Comparison of echocardiographic changes in children with primary hypertension and hypertension due to mild to moderate chronic kidney disease.

机构信息

Division of Pediatric Cardiology, Department of Pediatrics, Holtz Children's Hospital, Jackson Memorial Hospital, University of Miami/Miller School of Medicine, 1611 NW 12 Avenue, NW Room 109, Miami, FL, 33136, USA.

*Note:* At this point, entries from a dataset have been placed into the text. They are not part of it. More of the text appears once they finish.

-- ==== Sys2Proof/Decode.lean ====
section
/-! DEFINITION. From packets to instructions and back (30_encoding R80 to R89), and the byte order of a packet on a byte-wide
transport (20_memory R62). -/

namespace Sys2Proof

/-! ## Fields (R81) -/

/-- OP, bits 63:56. -/
def packetOp (p : Packet) : Byte := p.extractLsb' 56 8

/-- S, bits 55:48. -/
def packetS (p : Packet) : Byte := p.extractLsb' 48 8

/-- B, bits 47:32. -/
def packetB (p : Packet) : BitVec 16 := p.extractLsb' 32 16

/-- A, bits 31:0. -/
def packetA (p : Packet) : Word := p.extractLsb' 0 32

/-- The packet with the four fields given (R81). -/
def packFields (op s : Byte) (b : BitVec 16) (a : Word) : Packet := op ++ s ++ b ++ a

/-- No bit of the packet is 1 among the reserved bits given for S, B and A (R86). -/
def reservedClear (p : Packet) (rs : Byte) (rb : BitVec 16) (ra : Word) : Bool :=
  packetS p &&& rs == 0 && packetB p &&& rb == 0 && packetA p &&& ra == 0

/-- The commit bit C = S[1] (R84), which is also FE of EV_RX (R85). -/
def selector1 (p : Packet) : Bool := (packetS p).getLsbD 1

/-- The width bit W = S[0] (R84), which is also OE of EV_RX (R85). -/
def selector0 (p : Packet) : Bool := (packetS p).getLsbD 0

/-! ## Decoding -/

/-- Why a command-port packet is no command: the block answers E_ILLEGAL (R87) or E_RESERVED (R86). -/
inductive CommandReject where
  /-- OP is not a CMD opcode of R83, the event opcodes included (R87). -/
  | illegal
  /-- OP is assigned and a reserved bit is 1 (R86). -/
  | reserved
deriving DecidableEq, Repr, Inhabited

/-- Why an event-port packet is no event (R88). -/
inductive EventReject where
  /-- OP is not one of 0x80 to 0x84. -/
  | opcode
  /-- OP is an event's and a reserved bit is 1. -/
  | reserved
deriving DecidableEq, Repr, Inhabited

/-- The instruction if the reserved bits are clear, else the rejection named. -/
def acceptIf {ε : Type} (clear : Bool) (e : ε) (i : Instr) : Except ε Instr :=
  if clear then .ok i else .error e

/-- The command-port decoder: it selects on OP alone (R83), then checks the row's reserved bits (R82, R86). -/
def decodeCommand (p : Packet) : Except CommandReject Instr :=
  match packetOp p with
  | 0x00#8 => acceptIf (reservedClear p 0xFF 0xFFFF 0xFFFFFFFF) .reserved .nop
  | 0x01#8 => acceptIf (reservedClear p 0x00 0xFFFF 0xFFFFFFFF) .reserved (.rdreg (packetS p))
  | 0x02#8 => acceptIf (reservedClear p 0x00 0xFFFF 0x00000000) .reserved (.wrreg (packetS p) (packetA p))
  | 0x03#8 => acceptIf (reservedClear p 0xFF 0xFFFF 0xFFFFFFFF) .reserved .srst
  | 0x04#8 => acceptIf (reservedClear p 0xFF 0xFFFF 0xFFFFFFFF) .reserved .adstart
  | 0x05#8 => acceptIf (reservedClear p 0xFF 0xFFFF 0xFFFFFF00) .reserved (.txbyte ((packetA p).setWidth 8))
  | 0x10#8 => acceptIf (reservedClear p 0xFC 0x0000 0x00000000) .reserved
      (.tcalc (selector1 p) (selector0 p) (packetB p) (packetA p))
  | 0x20#8 => acceptIf (reservedClear p 0xFF 0xFFFF 0x00000000) .reserved (.pwmset (packetA p))
  | 0x21#8 => acceptIf (reservedClear p 0xFD 0x0000 0x00000000) .reserved
      (.pwmduty (selector1 p) (packetB p) (packetA p))
  | 0x22#8 => acceptIf (reservedClear p 0xFD 0x0000 0x00000000) .reserved
      (.pwmangle (selector1 p) (packetB p) (packetA p))
  | 0x23#8 => acceptIf (reservedClear p 0xFD (if selector1 p then 0x0000 else 0xFFFF) 0x00000000) .reserved
      (.svfold (selector1 p) (packetB p) (packetA p))
  | 0x30#8 => acceptIf (reservedClear p 0xFD 0xFFFF 0x00000000) .reserved (.binout (selector1 p) (packetA p))
  | _ => .error .illegal

/-- The event-port decoder (R83, R88). -/
def decodeEvent (p : Packet) : Except EventReject Instr :=
  match packetOp p with
  | 0x80#8 => acceptIf (reservedClear p 0xFF 0xFFFF 0xFFFFFFFF) .reserved .evTmr
  | 0x81#8 => acceptIf (reservedClear p 0xFF 0xFFFF 0xFFFFFC00) .reserved (.evAdc ((packetA p).setWidth 10))
  | 0x82#8 => acceptIf (reservedClear p 0xFF 0xFFFF 0xFFFFFFFF) .reserved .evBtn
  | 0x83#8 => acceptIf (reservedClear p 0xFC 0xFFFF 0xFFFFFF00) .reserved
      (.evRx ((packetA p).setWidth 8) (selector0 p) (selector1 p))
  | 0x84#8 => acceptIf (reservedClear p 0xFF 0xFFFF 0xFFFFFFFF) .reserved .evTxtake
  | _ => .error .opcode

/-- Why a packet offered at a port is no instruction there. -/
inductive DecodeError where
  /-- Refused by the command port, which answers with an error status. -/
  | command (why : CommandReject)
  /-- Refused by the event port: the step does not exist. -/
  | event (why : EventReject)
deriving DecidableEq, Repr, Inhabited

/-- The decoder of either port (R80). -/
def decode (port : Port) (p : Packet) : Except DecodeError Instr :=
  match port with
  | .command => (decodeCommand p).mapError .command
  | .event => (decodeEvent p).mapError .event

/-! ## Bytes (R62) -/

/-- A packet on a byte-wide transport: least significant byte first (R62). -/
def bytesOfPacket (p : Packet) : List Byte :=
  [p.extractLsb' 0 8, p.extractLsb' 8 8, p.extractLsb' 16 8, p.extractLsb' 24 8,
   p.extractLsb' 32 8, p.extractLsb' 40 8, p.extractLsb' 48 8, p.extractLsb' 56 8]

/-- The packet at the head of a byte stream, and the rest; none where fewer than eight bytes stand. -/
def packetOfBytes : List Byte → Option (Packet × List Byte)
  | b0 :: b1 :: b2 :: b3 :: b4 :: b5 :: b6 :: b7 :: rest =>
      some (b7 ++ b6 ++ b5 ++ b4 ++ b3 ++ b2 ++ b1 ++ b0, rest)
  | _ => none

/-- The port a table packet is for: 0x00 to 0x7F are command opcodes, 0x80 to 0xFF event opcodes (R81). -/
def portOfPacket (p : Packet) : Port := if (packetOp p).getLsbD 7 then .event else .command

/-- The packet the opcode table numbers `w` in `nbits` bits; every bit above is 0. -/
def tablePacket (nbits w : Nat) : Packet := BitVec.ofNat 64 (w % 2 ^ nbits)

/-- The instruction read from a table word, laid out as bytes and offered at the port its opcode names. -/
def decodeTableWord (nbits w : Nat) : Option Instr :=
  match packetOfBytes (bytesOfPacket (tablePacket nbits w)) with
  | some (p, _) => (decode (portOfPacket p) p).toOption
  | none => none

/-! ## Encoding -/

/-- The opcode of a row (R83). -/
def Instr.opcode : Instr → Byte
  | .nop => 0x00
  | .rdreg _ => 0x01
  | .wrreg _ _ => 0x02
  | .srst => 0x03
  | .adstart => 0x04
  | .txbyte _ => 0x05
  | .tcalc _ _ _ _ => 0x10
  | .pwmset _ => 0x20
  | .pwmduty _ _ _ => 0x21
  | .pwmangle _ _ _ => 0x22
  | .svfold _ _ _ => 0x23
  | .binout _ _ => 0x30
  | .evTmr => 0x80
  | .evAdc _ => 0x81
  | .evBtn => 0x82
  | .evRx _ _ _ => 0x83
  | .evTxtake => 0x84

/-- The selector byte with S[1] and S[0] given (R82). -/
def selectorByte (s1 s0 : Bool) : Byte := (0 : BitVec 6) ++ BitVec.ofBool s1 ++ BitVec.ofBool s0

/-- The S field of an instruction (R82, R85). -/
def Instr.fieldS : Instr → Byte
  | .rdreg reg => reg
  | .wrreg reg _ => reg
  | .tcalc c w _ _ => selectorByte c w
  | .pwmduty c _ _ => selectorByte c false
  | .pwmangle c _ _ => selectorByte c false
  | .svfold c _ _ => selectorByte c false
  | .binout c _ => selectorByte c false
  | .evRx _ oe fe => selectorByte fe oe
  | .nop | .srst | .adstart | .txbyte _ | .pwmset _ => 0
  | .evTmr | .evAdc _ | .evBtn | .evTxtake => 0

/-- The B field: a prescale factor where the row has one (R82, R85). -/
def Instr.fieldB : Instr → BitVec 16
  | .tcalc _ _ ps _ => ps
  | .pwmduty _ ps _ => ps
  | .pwmangle _ ps _ => ps
  | .svfold _ ps _ => ps
  | .nop | .rdreg _ | .wrreg _ _ | .srst | .adstart | .txbyte _ | .pwmset _ | .binout _ _ => 0
  | .evTmr | .evAdc _ | .evBtn | .evRx _ _ _ | .evTxtake => 0

/-- The A field: a time, angle, value, byte or sample (R82, R85). -/
def Instr.fieldA : Instr → Word
  | .wrreg _ data => data
  | .txbyte byte => byte.setWidth 32
  | .tcalc _ _ _ period => period
  | .pwmset val => val
  | .pwmduty _ _ val => val
  | .pwmangle _ _ val => val
  | .svfold _ _ val => val
  | .binout _ val => val
  | .evAdc sample => sample.setWidth 32
  | .evRx byte _ _ => byte.setWidth 32
  | .nop | .rdreg _ | .srst | .adstart | .evTmr | .evBtn | .evTxtake => 0

/-- The packet of an instruction (R81, R82, R83). -/
def encode (i : Instr) : Packet := packFields i.opcode i.fieldS i.fieldB i.fieldA

end Sys2Proof
end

Division of Pediatric Nephrology, Department of Pediatrics, Holtz Children's Hospital, Jackson Memorial Hospital, University of Miami/Miller School of Medicine, Miami, FL, USA.

出版信息

Pediatr Nephrol. 2019 Mar;34(3):487-494. doi: 10.1007/s00467-018-4096-y. Epub 2018 Oct 1.

Abstract

BACKGROUND

Chronic systemic hypertension has a well-known association with increased cardiovascular morbidity and mortality. One of the most important target organs affected in systemic hypertension is the heart. In addition, chronic kidney disease (CKD) further increases the mortality from cardiovascular disease. The aim of this study was to evaluate the differences in the cardiovascular changes in pediatric patients with primary hypertension (pHTN) vs. those with secondary hypertension from chronic kidney disease (CKD-HTN).

METHODS

This was a retrospective chart review of patients with CKD-HTN and pHTN. The medical records were reviewed for anthropometric data, biochemical assessment of renal function, and for cardiovascular changes on echocardiogram.

RESULTS

Twenty-three patients with pHTN and 29 patients with CKD-HTN were included in the study. There were no differences in age, gender, weight, height, body mass index, and blood pressure between the 2 groups. There was a high prevalence of left ventricular diastolic dysfunction among both the groups (CKD-HTN 25 vs. pHTN 26%). Reduced mitral valve inflow Doppler E/A ratio, a marker of left ventricular diastolic dysfunction in echocardiogram, was more pronounced in CKD-HTN patents, in comparison to those with pHTN (p = 0.042). Also, diastolic function worsened with declining glomerular filtration rate in patients with CKD-HTN. Similarly, patients with CKD-HTN had a larger aortic root dimension when compared to patients with pHTN (p = 0.049).

CONCLUSIONS

The prevalence of left ventricular diastolic dysfunction is similar in patients with pHTN and CKD-HTN. Patients with CKD-HTN appear to have more severe diastolic dysfunction and larger aortic root dimensions.

摘要

背景

慢性系统性高血压与心血管发病率和死亡率的增加有明确的关联。在系统性高血压中受影响的最重要靶器官之一是心脏。此外,慢性肾病(CKD)进一步增加了心血管疾病的死亡率。本研究旨在评估原发性高血压(pHTN)与继发性高血压(CKD-HTN)患儿心血管变化的差异。

方法

这是一项对 CKD-HTN 和 pHTN 患者的回顾性图表研究。对病历进行了回顾,以评估人体测量数据、肾功能的生化评估以及超声心动图上的心血管变化。

结果

研究纳入了 23 例 pHTN 患者和 29 例 CKD-HTN 患者。两组患者的年龄、性别、体重、身高、体重指数和血压均无差异。两组均存在左心室舒张功能障碍的高患病率(CKD-HTN 25%比 pHTN 26%)。与 pHTN 患者相比,CKD-HTN 患者的二尖瓣血流多普勒 E/A 比值降低,这是左心室舒张功能障碍的标志物,更为明显(p=0.042)。此外,随着 CKD-HTN 患者肾小球滤过率的下降,舒张功能也会恶化。同样,与 pHTN 患者相比,CKD-HTN 患者的主动脉根部直径更大(p=0.049)。

结论

pHTN 和 CKD-HTN 患者的左心室舒张功能障碍患病率相似。CKD-HTN 患者似乎有更严重的舒张功能障碍和更大的主动脉根部直径。